In the illustrated example, mask decoder 320 may receive visual embeddings 610 and word embeddings 520. As shown, mask decoder 320 may receive one or more mask tokens and/or one or more neg tokens from AI model 315. Mask decoder 320 may generate editing maps and/or black masks based on the inputs to mask decoder 320 (e.g., visual embeddings 610, word embeddings 520, mask tokens, neg tokens). In some cases, mask decoder 320 may include one or more transformer decoder layers.

In the illustrated example, visual embeddings 610 may be fed into transformer decoder layer 625 and word embeddings 520 may be fed into transformer decoder layer 630. In some examples,

In some cases, transformer decoder layer 625 may be configured as an image transformer decoder layer and transformer decoder layer 630 may be configured as a text transformer decoder layer. Accordingly, transformer decoder layer 625 may decode visual embeddings 610 relative to one or more mask tokens and/or one or more neg tokens and transformer decoder layer 630 may decode word embeddings 520 relative to the one or more mask tokens and/or one or more neg tokens. In some cases, mask decoder 320 may output an editing mask for each received mask token and/or output a black mask for each received neg token. In the illustrated example, AI model 315 may generate a first mask token based on a first applicable instruction from editing prompt 310, generate a neg token based on a non-applicable instruction from editing prompt 310, and generate a second mask token based on a second applicable instruction from editing prompt 310. Thus, mask decoder 320 may output editing mask 325 based on the first mask token, output black mask 330 based on the neg token, and output editing mask 335 based on the second mask token.

FIG. 7 illustrates an example system 700 in accordance with one or more implementations as described herein.

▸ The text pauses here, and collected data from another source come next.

/-- Insertion of a segment by h_s, lower number first among equals (R173). -/
def insertByH (g : List Byte) (s : Nat) : List Nat → List Nat
  | [] => [s]
  | x :: xs => if geoH g s < geoH g x ∨ (geoH g s = geoH g x ∧ s < x) then s :: x :: xs else x :: insertByH g s xs

/-- Segments in the order of neighbours (R173). -/
def segmentOrder (g : List Byte) (on : List Nat) : List Nat := on.foldr (insertByH g) []

/-- The coverage check of R173: no column covered by more than two segments, or by two that are not neighbours. -/
def coverageOk (g : List Byte) (on : List Nat) (nb width : Nat) : Bool :=
  let order := segmentOrder g on
  (List.range width).all fun c =>
    let hits := order.zipIdx.filter fun (s, _) => covers g nb s c
    match hits with
    | [] => true
    | [_] => true
    | [(_, i), (_, j)] => j == i + 1
    | _ => false

namespace Block

def stitchLevel (h : HeadId) (b : Block) : Nat := b.levelInForce (Obj.headStitchLevel h)
def activeGeometry (h : HeadId) (b : Block) : List Byte := b.table (0x602C + h.val)
def shadowGeometry (h : HeadId) (b : Block) : List Byte := b.table (0x6028 + h.val)
def filterTable (h : HeadId) (b : Block) : List Byte := b.table (0x6030 + h.val)
def enabledSegments (h : HeadId) (b : Block) : List Nat := (List.range 16).filter fun s => b.segmentOn h s
def geometryCovers (h : HeadId) (g : List Byte) (b : Block) : Bool :=
  coverageOk g (b.enabledSegments h) (b.bins h) (b.reg (Obj.headStitchWidth h))

/-- `trigger.direction` as +1 or −1. -/
def direction (h : HeadId) (b : Block) : Int := b.regI (Obj.headTriggerDirection h)

/-- The scan offsets of a geometry (R170): from a_s in scan mode, from `streak_delay` in streak mode. -/
def offsetsOf (h : HeadId) (g : List Byte) (b : Block) : List Int :=
  if b.scan then
    let d := b.direction h
    let on := b.enabledSegments h
    let lo := (on.map fun s => d * geoA g s).foldl min (match on with | [] => 0 | s :: _ => d * geoA g s)
    (List.range 16).map fun s => if b.segmentOn h s then d * geoA g s - lo else 0
  else (List.range 16).map fun s => if b.segmentOn h s then (b.reg (Obj.headStitchStreakDelay h s) : Int) else 0

/-- The width that a head's stitching has for the first column of the heads above it (R175). -/
def widthOf (h : HeadId) (b : Block) : Nat :=
  if b.stitchLevel h = 1 then b.reg (Obj.headStitchWidth h) else 16 * b.bins h

/-- Width and first column derived at a start at the basic level (R175). -/
def deriveColumns (h : HeadId) (b : Block) : Block :=
  if b.stitchLevel h = 1 then b
  else
    let first := ((List.finRange 4).filter fun g => decide (g.val < h.val)).foldl (fun n g => n + b.widthOf g) 0
    (b.setReg (Obj.headStitchWidth h) (16 * b.bins h)).setReg (Obj.headStitchFirstColumn h) first

/-! ## Coordinates and targets (R177) -/

/-- The line that a line followed: of those that Voussoir has seen and the last approach lines (R249), the one of the highest lower
number. -/
def prevOf (h : HeadId) (l : Line) (b : Block) : Option PrevLine :=
  (b.stitch[h].prevs.filter fun p => decide (p.no < l.no)).foldl (fun m p =>
    match m with | some q => if q.no < p.no then some p else m | none => some p) none

/-- A line as the midpoint term of later lines needs it. -/
def prevLine (l : Line) : PrevLine := ⟨l.no, l.position, l.tE, l.common, l.waitsPosition⟩

/-- The coordinate z of a line (R177). -/
def lineZ (h : HeadId) (l : Line) (b : Block) : Int :=
  if !b.scan then 256 * (l.seq : Int)
  else if b.reg (Obj.headStitchMidpoint h) = 0 then l.position
  else match b.prevOf h l with
    | none => l.position
    | some p =>
      let dt := timeDiff l.tE p.tE
      if dt ≤ 0 then l.position
      else l.position + divHalfUp ((l.position - p.position) * (unitsNs l.exposure * 16 : Nat)) (2 * dt)

/-- Voussoir has seen a line: lines before it are no longer needed (R177). -/
def stitchSeen (h : HeadId) (l : Line) (b : Block) : Block :=
  b.modStitch h fun s => { s with prevs := s.prevs.filter (fun p => decide (l.no < p.no)) ++ [prevLine l] }

/-- An idle line ends in the head: an approach line stands for line K in the midpoint term of the line that follows it (R249). Lines that
wait in the queue still follow the lines before them. -/
def stitchIdle (h : HeadId) (l : Line) (b : Block) : Block :=
  if !l.approach then b
  else
    let queued := b.heads[h].queue
    b.modStitch h fun s => { s with prevs := s.prevs.filter (fun p => queued.any fun q => decide (p.no < q.line.no)) ++ [prevLine l] }

/-- The owner's position at a common instant reaches the lines that await it (R89, R249). -/
def stitchLatched (h : HeadId) (tE : Time) (p : Int) (b : Block) : Block :=
  b.modStitch h fun s => { s with prevs := s.prevs.map fun x =>
    if x.waits && x.common == some tE then { x with position := p, waits := false } else x }

/-- The position of the line before a line has not arrived in time: it is open (R89). -/
def stitchSettle (h : HeadId) (l : Line) (b : Block) : Block :=
  match b.prevOf h l with
  | some q =>
    if !q.waits then b
    else
      let open_ := toSigned 48 (b.freeUpTo (2 ^ 48 - 1))
      b.used.modStitch h fun s => { s with prevs := s.prevs.map fun x => if x.no = q.no then { x with position := open_, waits := false } else x }
  | none => b

/-! ## The history in the delay region (R176, R200) -/

/-- Where a history line of segment s lies in the delay area of a head, 2 bytes a bin (R176, R200). DESIGN CHOICE: the spec gives the area of
a head and not the places in it. -/
def delayPlace (h s slot : Nat) : Nat := 0x04000000 + h * 0x01000000 + (s * 256 + slot) * 2048

/-- The history lines of segment s, oldest first (R176). -/
def historyOf (h : HeadId) (s : Nat) (b : Block) : List HistoryLine := b.stitch[h].history.getD s []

In some configurations, one or more aspects of system 700 may be implemented by or in conjunction with image editor 140 of FIG. 1 and/or image editor 230 of FIG. 2. In some configurations, one or more aspects of system 700 may be implemented by or in conjunction with machine 105, components of machine 105, or any combination thereof.

In the illustrated example, mask decoder 320 may generate one or more masks and provide the masks to mask broadcaster 340. In some examples, mask decoder 320 may provide a null mask, an editing mask, and/or a black mask. As shown, mask decoder 320 may provide a null mask, a first editing mask, a black mask, and a second editing mask to mask broadcaster 340.

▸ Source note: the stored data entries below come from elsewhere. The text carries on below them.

/-- A burst trigger is accepted in state 2 (R214, R216), and ignored and counted otherwise. It applies to every running head: the lines that
each has produced so far take part (R215), and L is the first of them at or after B even when its candidate is gone. -/
def burstTrigger (bTime : Time) (b : Block) : Block :=
  if b.capture.state = 2 then
    let b := (b.modCapture fun c => { c with state := 3, burstB := bTime }).setReg Obj.captureTriggerLast bTime.toNat
    let b := b.raise 704
    let b := if b.isSet Obj.captureTriggerBroadcast then b.sendRing (.burst bTime) else b
    let b := (List.finRange 4).foldl (fun (b : Block) h =>
      b.modPart h fun p => { p with trigger := none, windowKept := 0, windowDone := b.heads[h].state != .running }) b
    ((List.finRange 4).foldl (fun (b : Block) (h : HeadId) =>
      (b.capture.partitions[h].seen.reverse).foldl (fun (b : Block) x => b.windowTest h x.1 x.2) b) b).burstCheck
  else (b.bump Obj.captureTriggerIgnored).raise 709

/-- A burst trigger with what reaches the buffer in the same MEM cycle (R217). -/
def burstMeet (m : BurstMeet) (bTime : Time) (b : Block) : Block :=
  match m with
  | .alone => b.burstTrigger bTime
  | .second c => (b.bump Obj.captureCoincidences).burstTrigger (if timeDiff c bTime < 0 then c else bTime)
  | .disarm =>
    let b := b.bump Obj.captureCoincidences
    if b.capture.state = 2 then b.modCapture fun c => { c with state := 4 } else b
  | .complete => ((b.bump Obj.captureCoincidences).bump Obj.captureTriggerIgnored).raise 709

/-- Disarm (R216). -/
def captureDisarm (b : Block) : Block := if b.capture.state = 2 then b.modCapture fun c => { c with state := 4 } else b

/-- Arm (R216): `bursts_done` clears, state 4 becomes 2. With a disarm in the same cycle the disarm wins (R217). -/
def captureArm (withDisarm : Bool) (b : Block) : Block :=
  if withDisarm then (b.bump Obj.captureCoincidences).captureDisarm
  else
    let b := b.setReg Obj.captureBurstsDone 0
    if b.capture.state = 4 then b.modCapture fun c => { c with state := 2 } else b

/-- What a head start does to the buffer (R202, R216, R589): the partition takes its size, candidates of the run before are gone, and
windowed capture arms. DESIGN CHOICE: a burst in progress goes on, and the starting head takes no part in it. -/
def captureStart (h : HeadId) (b : Block) : Block :=
  let size := b.partitionSize h
  let b := b.modPart h fun p =>
    { p with size := size, skip := b.capture.retired, items := p.items.filter Item.isKept, owes := p.items.foldl (fun m x => m ||| x.owed) p.owes,
             floor := none, trigger := none, windowDone := b.capture.state == 3, windowKept := 0, seen := [], late := [] }
  b.modCapture fun c => { c with state := if !b.windowed then 1 else if c.state = 3 then 3 else 2 }

/-- The buffer stops when every head has, and no line waits (R40, R228). -/
def captureStop (b : Block) : Block :=
  if b.allStopped && (List.finRange 4).all fun (h : HeadId) => b.heads[h].queue.isEmpty then b.modCapture fun c => { c with state := 0 } else b

/-! ## Writing (R204, R219 to R221) -/

/-- Where a slot of n bytes goes in partition h: into space that no record holds, from the end of the last slot on. DESIGN CHOICE: the spec
does not place slots in a partition; the model wraps at its end, and goes on in the next free piece where candidates have left holes. -/
def slotPlace (h : HeadId) (n : Nat) (b : Block) : List (Nat × Nat) :=
  let p := b.capture.partitions[h]
  takeSpace n (fromPoint p.next (freeSpace (b.partitionArea h p.skip) (p.items.flatMap Item.place)))

/-- A line is lost in a partition (R219, R220): the flags that it carried for lines before it pass on to the next record. -/
def loseLine (h : HeadId) (l : Line) (b : Block) : Block :=
  ((b.modPart h fun p => Partition.gap { p with owes := p.owes ||| l.owedIn } l.seq b.now).bump (Obj.captureDropped h)).raise 707

/-- A record enters its partition. -/
def putRecord (h : HeadId) (l : Line) (slot : List Byte) (kept : Bool) (b : Block) : Block :=
  let place := b.slotPlace h slot.length
  (b.placeWrite place slot).modPart h fun p =>
    { p with items := p.items ++ [.record ⟨l.seq, l.tE, place, kept, false, l.owedIn⟩], owes := if kept then 0 else p.owes, next := placeEnd place }

/-- A record is written to its partition, or lost under the policy; answers whether it was written. `build` makes the slot with the flags
that wait for the next delivered line, which a candidate takes when it is kept. -/
def writeRecord (h : HeadId) (l : Line) (build : Nat → List Byte) (b : Block) : Bool × Block :=
  let p := b.capture.partitions[h]
  let kept := !b.windowed
  let slot := build (if kept then p.owes else 0)
  let need := slot.length
  let (items, owed) := dropCandidates need p.size p.items
  let b := b.modPart h fun p => { p with items := items, owes := p.owes ||| owed }
  let (written, b) :=
    if need + items.foldl (fun n x => n + x.space) 0 ≤ p.size then (true, b.putRecord h l slot kept)
    else if !b.overwrites then (false, b.loseLine h l)
    else
      let (items', lost, blocked) := overwriteUntil b.now need p.size (items.length + 1) 0 items
      let b := if lost = 0 then b else ((b.modPart h fun p => { p with items := items' }).count (Obj.captureOverwritten h) lost).raise 708
      if blocked then (false, (b.bump Obj.captureOverwriteBlocked).loseLine h l) else (true, b.putRecord h l slot kept)
  (written, b.windowLine h l.seq l.tE)

/-- Every record of a stopped head's partition is released (R228), and its stream begins anew. DESIGN CHOICE: the markers that wait there go
with them. -/
def captureDiscard (h : HeadId) (b : Block) : Block :=
  let c : ChanId := ⟨4 + h.val, by omega⟩
  let b := b.modPart h fun p => { p with items := [], owes := p.items.foldl (fun m x => m ||| x.owed) p.owes }
  { b with dma := { b.dma with channels := b.dma.channels.set c { b.dma.channels[c] with sent := 0, issued := 0 } } }

/-! ## Records from the ring at an abutment (R222) -/

def readoutBytes (b : Block) : Nat := b.capture.readout.foldl (fun n x => n + placeSize x.place) 0

/-- Bytes of the readout region (R201). -/
def readoutSize (b : Block) : Nat := b.reg Obj.bufferReadoutSize * 1048576

/-- A slot enters the readout region (R200, R222), where no other slot lies. -/
def readoutPut (span fromPier : Nat) (slot : List Byte) (b : Block) : Block :=
  let held := b.capture.readout.flatMap (·.place)
  let at_ := match b.capture.readout.getLast? with | some x => placeEnd x.place | none => 0x08000000
  let place := takeSpace slot.length (fromPoint at_ (freeSpace [(0x08000000, b.readoutSize)] held))
  (b.placeWrite place slot).modCapture fun c => { c with readout := c.readout ++ [⟨span, fromPier, place⟩] }

/-- A record frame arrives at an abutment: it enters the readout region, or waits outside it, unacknowledged. -/
def ringRecord (span fromPier : Nat) (slot : List Byte) (b : Block) : Block :=
  if b.capture.waiting.isEmpty && decide (b.readoutBytes + slot.length ≤ b.readoutSize) then
    (b.readoutPut span fromPier slot).modCapture fun c => { c with readoutFull := false }
  else
    (b.modCapture fun c => { c with waiting := c.waiting ++ [⟨span, fromPier, slot⟩], readoutFull := true }).raiseIf (!b.capture.readoutFull) 712

/-! ## Refresh (R226) -/

/-- The refresh rate follows the case reading in 1/16 °C. -/
def refreshFollow (case_ : Int) (b : Block) : Block :=
  if b.reg Obj.bufferRefreshState = 0 ∧ 1520 < case_ then
    ((b.setReg Obj.bufferRefreshState 1).setReg Obj.bufferUsable 207360).raise 710
  else if b.reg Obj.bufferRefreshState = 1 ∧ case_ < 1504 then
    ((b.setReg Obj.bufferRefreshState 0).setReg Obj.bufferUsable 216000).raise 711
  else b

end Block
end Sys2Proof.Machine
end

In the illustrated example, an AI model (e.g., AI model 315, a multimodal LLM AI model) may identify “Have a squirrel be looking at the vase” as a first instruction; identify “Then, put the rat next to the sandwich” as a second instruction; and identify “change the color of the vase to blue” as a third instruction from an editing prompt.

In some examples, mask broadcaster 340 may distribute masks to corresponding words of the editing prompt (e.g., editing prompt 310). For example, mask broadcaster 340 may broadcast (e.g., distribute, associate, correlate, map) an editing mask to word tokens determined to be associated with the editing mask and/or broadcast a black mask to word tokens determined to be associated with the black mask. In some cases, mask broadcaster 340 may perform matrix multiplication between word embeddings or word tokens of an editing prompt and a mask token. In some cases, mask broadcaster 340 may perform matrix multiplication between word embeddings or word tokens of an editing prompt and a neg token. The matrix multiplication may produce a similarity score that indicates whether the word embedding or word token is related to the mask token, or whether the word embedding or word token is related to the neg token, respectively.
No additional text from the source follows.